* The task
How many lines of the records below contain the word "find"? Answer with the number alone.

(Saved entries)
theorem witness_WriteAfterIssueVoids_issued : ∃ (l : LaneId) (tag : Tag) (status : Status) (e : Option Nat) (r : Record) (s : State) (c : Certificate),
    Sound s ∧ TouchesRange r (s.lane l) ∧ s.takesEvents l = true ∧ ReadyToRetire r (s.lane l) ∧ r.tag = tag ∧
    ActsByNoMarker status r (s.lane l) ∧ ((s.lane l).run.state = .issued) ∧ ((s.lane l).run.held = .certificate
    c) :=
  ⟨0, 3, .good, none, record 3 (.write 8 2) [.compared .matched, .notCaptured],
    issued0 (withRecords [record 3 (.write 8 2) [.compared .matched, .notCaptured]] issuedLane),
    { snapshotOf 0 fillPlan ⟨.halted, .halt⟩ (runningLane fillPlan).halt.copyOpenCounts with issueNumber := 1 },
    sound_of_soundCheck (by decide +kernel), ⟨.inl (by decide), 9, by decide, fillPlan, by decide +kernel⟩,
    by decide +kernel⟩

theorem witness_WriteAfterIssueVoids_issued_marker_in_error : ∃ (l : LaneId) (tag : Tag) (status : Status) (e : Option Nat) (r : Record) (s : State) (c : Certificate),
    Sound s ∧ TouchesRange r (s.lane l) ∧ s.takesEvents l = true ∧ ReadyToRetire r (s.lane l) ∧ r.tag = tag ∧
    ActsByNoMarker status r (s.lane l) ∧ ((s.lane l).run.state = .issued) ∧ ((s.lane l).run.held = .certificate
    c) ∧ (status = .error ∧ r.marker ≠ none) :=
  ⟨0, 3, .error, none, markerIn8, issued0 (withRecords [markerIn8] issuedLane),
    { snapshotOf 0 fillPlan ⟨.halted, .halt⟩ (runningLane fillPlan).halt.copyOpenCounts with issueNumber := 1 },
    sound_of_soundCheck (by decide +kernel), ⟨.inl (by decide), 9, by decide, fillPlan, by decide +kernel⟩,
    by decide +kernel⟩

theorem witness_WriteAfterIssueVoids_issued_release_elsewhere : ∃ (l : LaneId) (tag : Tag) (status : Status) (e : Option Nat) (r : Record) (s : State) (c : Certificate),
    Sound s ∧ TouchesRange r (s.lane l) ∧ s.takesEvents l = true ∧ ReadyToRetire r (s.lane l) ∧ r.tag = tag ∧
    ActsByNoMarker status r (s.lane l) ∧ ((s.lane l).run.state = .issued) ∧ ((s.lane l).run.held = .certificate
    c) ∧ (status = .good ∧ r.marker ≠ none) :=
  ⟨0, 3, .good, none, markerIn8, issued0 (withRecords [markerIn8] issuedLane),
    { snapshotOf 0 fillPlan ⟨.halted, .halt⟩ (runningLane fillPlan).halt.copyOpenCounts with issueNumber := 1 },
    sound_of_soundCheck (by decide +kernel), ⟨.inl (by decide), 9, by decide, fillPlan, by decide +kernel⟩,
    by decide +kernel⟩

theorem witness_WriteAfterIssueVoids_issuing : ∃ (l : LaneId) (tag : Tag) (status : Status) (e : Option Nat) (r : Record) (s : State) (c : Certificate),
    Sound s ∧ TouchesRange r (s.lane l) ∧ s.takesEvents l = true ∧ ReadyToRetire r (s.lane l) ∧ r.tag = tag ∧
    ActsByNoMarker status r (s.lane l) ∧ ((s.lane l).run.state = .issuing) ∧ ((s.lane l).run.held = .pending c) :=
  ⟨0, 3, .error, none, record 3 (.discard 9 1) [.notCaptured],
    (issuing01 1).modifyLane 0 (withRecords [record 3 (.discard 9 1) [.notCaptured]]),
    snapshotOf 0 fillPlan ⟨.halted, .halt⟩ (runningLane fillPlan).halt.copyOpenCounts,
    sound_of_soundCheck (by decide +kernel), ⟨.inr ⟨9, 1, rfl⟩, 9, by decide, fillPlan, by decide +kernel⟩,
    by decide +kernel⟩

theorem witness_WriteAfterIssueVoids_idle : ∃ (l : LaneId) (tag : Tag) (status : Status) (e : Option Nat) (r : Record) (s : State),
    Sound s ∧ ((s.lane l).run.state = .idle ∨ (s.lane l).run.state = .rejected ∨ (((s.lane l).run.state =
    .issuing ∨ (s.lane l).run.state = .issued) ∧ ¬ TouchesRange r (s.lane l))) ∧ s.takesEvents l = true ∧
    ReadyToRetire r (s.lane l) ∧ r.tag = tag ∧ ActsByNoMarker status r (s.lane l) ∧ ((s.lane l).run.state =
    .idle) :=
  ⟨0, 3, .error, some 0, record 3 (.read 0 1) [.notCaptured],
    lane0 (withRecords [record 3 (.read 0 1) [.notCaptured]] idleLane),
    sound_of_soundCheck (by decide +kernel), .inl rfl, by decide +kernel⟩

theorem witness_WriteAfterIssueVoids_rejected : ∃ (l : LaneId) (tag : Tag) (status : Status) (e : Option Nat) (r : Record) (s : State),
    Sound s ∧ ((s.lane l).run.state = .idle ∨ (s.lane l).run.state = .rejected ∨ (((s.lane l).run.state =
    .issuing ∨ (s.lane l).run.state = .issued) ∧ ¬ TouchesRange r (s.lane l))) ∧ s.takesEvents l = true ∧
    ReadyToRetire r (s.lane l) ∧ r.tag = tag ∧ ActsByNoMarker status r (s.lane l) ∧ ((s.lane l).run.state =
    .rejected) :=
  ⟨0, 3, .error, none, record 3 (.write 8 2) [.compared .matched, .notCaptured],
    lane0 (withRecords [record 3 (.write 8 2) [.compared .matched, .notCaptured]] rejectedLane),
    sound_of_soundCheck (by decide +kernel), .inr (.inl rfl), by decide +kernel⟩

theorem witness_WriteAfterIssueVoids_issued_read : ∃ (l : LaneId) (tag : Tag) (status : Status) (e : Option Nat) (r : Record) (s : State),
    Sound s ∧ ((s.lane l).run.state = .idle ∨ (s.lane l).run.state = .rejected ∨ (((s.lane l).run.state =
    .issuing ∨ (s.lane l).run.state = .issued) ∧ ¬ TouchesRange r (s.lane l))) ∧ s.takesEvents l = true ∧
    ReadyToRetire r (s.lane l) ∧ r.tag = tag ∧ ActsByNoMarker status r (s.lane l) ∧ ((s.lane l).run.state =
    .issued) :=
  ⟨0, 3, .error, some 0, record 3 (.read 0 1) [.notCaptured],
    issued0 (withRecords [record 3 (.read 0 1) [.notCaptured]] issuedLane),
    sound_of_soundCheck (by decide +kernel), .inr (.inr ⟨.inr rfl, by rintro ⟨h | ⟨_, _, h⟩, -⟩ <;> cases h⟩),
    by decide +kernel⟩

==

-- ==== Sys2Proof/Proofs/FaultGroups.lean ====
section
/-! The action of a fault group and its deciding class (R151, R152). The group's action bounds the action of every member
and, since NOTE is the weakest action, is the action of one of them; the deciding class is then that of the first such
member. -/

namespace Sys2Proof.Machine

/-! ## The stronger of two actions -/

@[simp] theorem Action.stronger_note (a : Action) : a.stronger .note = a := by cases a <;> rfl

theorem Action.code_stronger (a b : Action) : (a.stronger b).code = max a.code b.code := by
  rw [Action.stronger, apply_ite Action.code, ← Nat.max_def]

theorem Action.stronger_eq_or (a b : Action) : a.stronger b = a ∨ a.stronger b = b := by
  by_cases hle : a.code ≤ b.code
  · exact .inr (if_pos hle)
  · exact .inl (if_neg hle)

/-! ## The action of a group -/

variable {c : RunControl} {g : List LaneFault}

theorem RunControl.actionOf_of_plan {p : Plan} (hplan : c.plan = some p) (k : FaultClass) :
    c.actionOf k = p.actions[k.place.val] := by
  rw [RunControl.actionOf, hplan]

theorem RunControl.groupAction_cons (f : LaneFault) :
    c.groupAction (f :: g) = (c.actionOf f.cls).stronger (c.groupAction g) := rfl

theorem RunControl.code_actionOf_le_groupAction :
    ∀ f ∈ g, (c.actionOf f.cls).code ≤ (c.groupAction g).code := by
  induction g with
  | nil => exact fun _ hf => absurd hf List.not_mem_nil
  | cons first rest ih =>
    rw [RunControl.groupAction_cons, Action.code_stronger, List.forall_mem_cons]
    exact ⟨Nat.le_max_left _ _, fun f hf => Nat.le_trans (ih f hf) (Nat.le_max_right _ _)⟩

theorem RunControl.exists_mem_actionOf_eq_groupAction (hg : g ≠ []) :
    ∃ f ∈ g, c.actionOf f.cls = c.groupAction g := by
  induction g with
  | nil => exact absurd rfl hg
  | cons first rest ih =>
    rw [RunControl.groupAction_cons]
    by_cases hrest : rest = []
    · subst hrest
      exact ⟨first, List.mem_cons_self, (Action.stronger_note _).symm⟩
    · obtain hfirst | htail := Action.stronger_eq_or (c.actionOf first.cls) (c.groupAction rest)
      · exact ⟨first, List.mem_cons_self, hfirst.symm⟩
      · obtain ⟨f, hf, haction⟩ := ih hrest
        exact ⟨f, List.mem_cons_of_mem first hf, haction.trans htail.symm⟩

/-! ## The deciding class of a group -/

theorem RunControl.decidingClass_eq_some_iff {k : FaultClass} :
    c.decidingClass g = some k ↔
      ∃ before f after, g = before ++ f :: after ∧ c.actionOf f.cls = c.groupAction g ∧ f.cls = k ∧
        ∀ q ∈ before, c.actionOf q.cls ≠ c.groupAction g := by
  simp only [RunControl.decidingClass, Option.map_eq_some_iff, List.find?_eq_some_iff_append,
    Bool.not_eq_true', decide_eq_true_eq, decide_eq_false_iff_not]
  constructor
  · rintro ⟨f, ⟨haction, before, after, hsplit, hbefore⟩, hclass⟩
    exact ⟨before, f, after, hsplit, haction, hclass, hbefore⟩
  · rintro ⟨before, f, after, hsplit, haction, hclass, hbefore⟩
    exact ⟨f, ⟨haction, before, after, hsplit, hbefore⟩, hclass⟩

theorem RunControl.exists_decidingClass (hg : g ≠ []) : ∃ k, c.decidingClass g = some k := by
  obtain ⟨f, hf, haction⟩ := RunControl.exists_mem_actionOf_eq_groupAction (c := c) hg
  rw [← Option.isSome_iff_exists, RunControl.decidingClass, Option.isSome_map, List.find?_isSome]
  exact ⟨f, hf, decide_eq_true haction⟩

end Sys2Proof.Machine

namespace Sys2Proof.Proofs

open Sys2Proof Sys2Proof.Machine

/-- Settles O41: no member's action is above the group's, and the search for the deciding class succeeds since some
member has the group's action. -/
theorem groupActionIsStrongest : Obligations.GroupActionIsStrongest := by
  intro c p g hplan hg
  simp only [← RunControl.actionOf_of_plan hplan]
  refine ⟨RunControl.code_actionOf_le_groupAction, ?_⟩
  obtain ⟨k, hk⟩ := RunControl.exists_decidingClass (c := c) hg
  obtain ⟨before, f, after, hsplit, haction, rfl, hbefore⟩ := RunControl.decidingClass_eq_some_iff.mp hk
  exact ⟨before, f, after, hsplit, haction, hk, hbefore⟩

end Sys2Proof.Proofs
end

--

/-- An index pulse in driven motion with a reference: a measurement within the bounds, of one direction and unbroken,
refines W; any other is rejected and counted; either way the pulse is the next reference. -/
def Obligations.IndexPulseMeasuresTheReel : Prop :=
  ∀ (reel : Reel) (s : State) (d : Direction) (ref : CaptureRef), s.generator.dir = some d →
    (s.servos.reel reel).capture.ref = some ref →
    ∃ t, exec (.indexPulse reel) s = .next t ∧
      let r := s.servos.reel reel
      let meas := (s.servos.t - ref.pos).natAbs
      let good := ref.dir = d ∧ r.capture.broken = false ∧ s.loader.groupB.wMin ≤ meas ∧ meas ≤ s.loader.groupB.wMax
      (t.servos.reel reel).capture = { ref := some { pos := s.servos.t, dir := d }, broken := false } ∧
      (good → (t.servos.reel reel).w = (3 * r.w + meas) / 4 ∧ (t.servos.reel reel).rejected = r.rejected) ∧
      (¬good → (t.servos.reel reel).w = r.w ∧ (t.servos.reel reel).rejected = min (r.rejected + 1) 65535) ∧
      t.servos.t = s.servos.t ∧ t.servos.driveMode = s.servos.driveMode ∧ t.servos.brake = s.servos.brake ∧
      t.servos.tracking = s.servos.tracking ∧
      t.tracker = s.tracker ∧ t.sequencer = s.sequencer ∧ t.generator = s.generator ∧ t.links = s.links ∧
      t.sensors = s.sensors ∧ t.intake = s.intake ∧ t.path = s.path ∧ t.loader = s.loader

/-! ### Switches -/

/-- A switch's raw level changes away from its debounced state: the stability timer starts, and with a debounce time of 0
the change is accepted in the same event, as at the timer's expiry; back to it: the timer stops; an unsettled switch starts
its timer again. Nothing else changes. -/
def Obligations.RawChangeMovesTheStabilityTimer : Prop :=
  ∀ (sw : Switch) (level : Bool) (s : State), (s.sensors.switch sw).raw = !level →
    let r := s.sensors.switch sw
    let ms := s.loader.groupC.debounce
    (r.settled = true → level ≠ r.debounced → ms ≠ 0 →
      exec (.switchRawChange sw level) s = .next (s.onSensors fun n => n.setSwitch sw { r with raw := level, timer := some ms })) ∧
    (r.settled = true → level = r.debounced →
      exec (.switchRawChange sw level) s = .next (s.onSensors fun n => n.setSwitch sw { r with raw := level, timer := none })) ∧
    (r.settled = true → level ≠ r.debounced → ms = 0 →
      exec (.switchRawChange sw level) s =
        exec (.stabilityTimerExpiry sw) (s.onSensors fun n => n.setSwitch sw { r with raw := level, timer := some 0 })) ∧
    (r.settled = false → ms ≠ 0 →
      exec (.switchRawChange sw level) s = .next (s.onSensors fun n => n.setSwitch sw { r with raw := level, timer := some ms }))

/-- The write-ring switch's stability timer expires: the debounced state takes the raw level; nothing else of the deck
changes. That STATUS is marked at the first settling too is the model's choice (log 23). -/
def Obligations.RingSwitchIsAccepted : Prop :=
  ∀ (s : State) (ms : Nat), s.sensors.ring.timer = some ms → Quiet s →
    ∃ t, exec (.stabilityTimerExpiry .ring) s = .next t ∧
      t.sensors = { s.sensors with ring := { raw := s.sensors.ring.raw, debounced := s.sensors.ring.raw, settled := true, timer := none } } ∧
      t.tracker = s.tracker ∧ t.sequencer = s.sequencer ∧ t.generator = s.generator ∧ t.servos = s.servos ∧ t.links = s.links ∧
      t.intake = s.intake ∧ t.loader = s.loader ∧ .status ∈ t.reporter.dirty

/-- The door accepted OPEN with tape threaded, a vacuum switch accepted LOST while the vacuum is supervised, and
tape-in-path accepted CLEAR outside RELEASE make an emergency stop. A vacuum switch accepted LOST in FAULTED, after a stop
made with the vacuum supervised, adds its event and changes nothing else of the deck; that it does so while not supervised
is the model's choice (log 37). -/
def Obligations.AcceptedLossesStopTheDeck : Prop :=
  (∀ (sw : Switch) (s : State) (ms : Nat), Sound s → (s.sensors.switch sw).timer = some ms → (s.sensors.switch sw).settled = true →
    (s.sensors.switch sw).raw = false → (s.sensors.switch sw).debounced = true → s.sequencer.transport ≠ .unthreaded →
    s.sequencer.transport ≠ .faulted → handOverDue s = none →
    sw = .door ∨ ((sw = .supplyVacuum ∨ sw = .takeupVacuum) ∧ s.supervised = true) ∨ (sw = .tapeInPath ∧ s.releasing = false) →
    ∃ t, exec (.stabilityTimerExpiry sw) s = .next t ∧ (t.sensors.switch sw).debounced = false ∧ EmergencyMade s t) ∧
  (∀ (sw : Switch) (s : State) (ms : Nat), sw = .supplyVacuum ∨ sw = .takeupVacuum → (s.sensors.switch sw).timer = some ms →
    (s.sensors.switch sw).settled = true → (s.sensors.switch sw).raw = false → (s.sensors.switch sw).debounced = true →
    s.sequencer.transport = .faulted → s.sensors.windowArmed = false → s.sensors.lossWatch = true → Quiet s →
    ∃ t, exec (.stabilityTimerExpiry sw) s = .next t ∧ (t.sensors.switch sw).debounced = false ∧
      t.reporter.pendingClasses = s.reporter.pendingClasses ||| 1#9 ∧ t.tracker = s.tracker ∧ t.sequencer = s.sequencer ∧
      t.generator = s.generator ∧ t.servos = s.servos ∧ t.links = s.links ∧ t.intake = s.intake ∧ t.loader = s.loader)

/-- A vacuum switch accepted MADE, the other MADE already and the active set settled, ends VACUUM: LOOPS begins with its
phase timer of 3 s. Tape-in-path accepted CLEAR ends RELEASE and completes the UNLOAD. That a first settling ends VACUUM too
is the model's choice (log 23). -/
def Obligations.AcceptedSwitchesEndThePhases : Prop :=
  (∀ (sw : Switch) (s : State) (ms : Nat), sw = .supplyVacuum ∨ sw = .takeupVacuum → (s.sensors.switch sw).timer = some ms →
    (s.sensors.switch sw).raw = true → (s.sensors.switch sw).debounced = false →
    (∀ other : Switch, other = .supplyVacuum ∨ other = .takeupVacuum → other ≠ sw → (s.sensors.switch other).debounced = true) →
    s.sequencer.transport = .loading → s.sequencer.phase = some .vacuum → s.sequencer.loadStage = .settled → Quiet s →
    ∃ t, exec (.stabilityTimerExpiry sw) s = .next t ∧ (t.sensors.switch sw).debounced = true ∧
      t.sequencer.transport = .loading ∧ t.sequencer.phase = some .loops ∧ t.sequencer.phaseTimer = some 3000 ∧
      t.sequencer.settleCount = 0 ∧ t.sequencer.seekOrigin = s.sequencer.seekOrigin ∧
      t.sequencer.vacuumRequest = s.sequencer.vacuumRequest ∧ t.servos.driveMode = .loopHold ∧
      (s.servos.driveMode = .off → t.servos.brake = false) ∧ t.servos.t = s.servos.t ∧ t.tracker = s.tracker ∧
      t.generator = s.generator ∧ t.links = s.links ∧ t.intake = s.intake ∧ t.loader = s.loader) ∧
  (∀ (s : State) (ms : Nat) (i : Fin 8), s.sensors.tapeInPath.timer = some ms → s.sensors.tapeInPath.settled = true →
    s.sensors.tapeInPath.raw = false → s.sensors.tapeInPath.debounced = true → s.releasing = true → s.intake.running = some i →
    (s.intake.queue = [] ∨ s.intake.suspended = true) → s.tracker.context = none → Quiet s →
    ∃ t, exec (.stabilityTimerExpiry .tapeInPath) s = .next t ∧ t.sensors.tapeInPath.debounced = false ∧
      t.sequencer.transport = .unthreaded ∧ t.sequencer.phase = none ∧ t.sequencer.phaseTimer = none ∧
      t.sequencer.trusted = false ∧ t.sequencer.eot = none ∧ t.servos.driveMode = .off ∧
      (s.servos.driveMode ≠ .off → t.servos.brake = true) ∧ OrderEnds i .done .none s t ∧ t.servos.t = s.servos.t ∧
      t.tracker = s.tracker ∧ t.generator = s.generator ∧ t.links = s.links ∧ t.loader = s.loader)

* Your response
2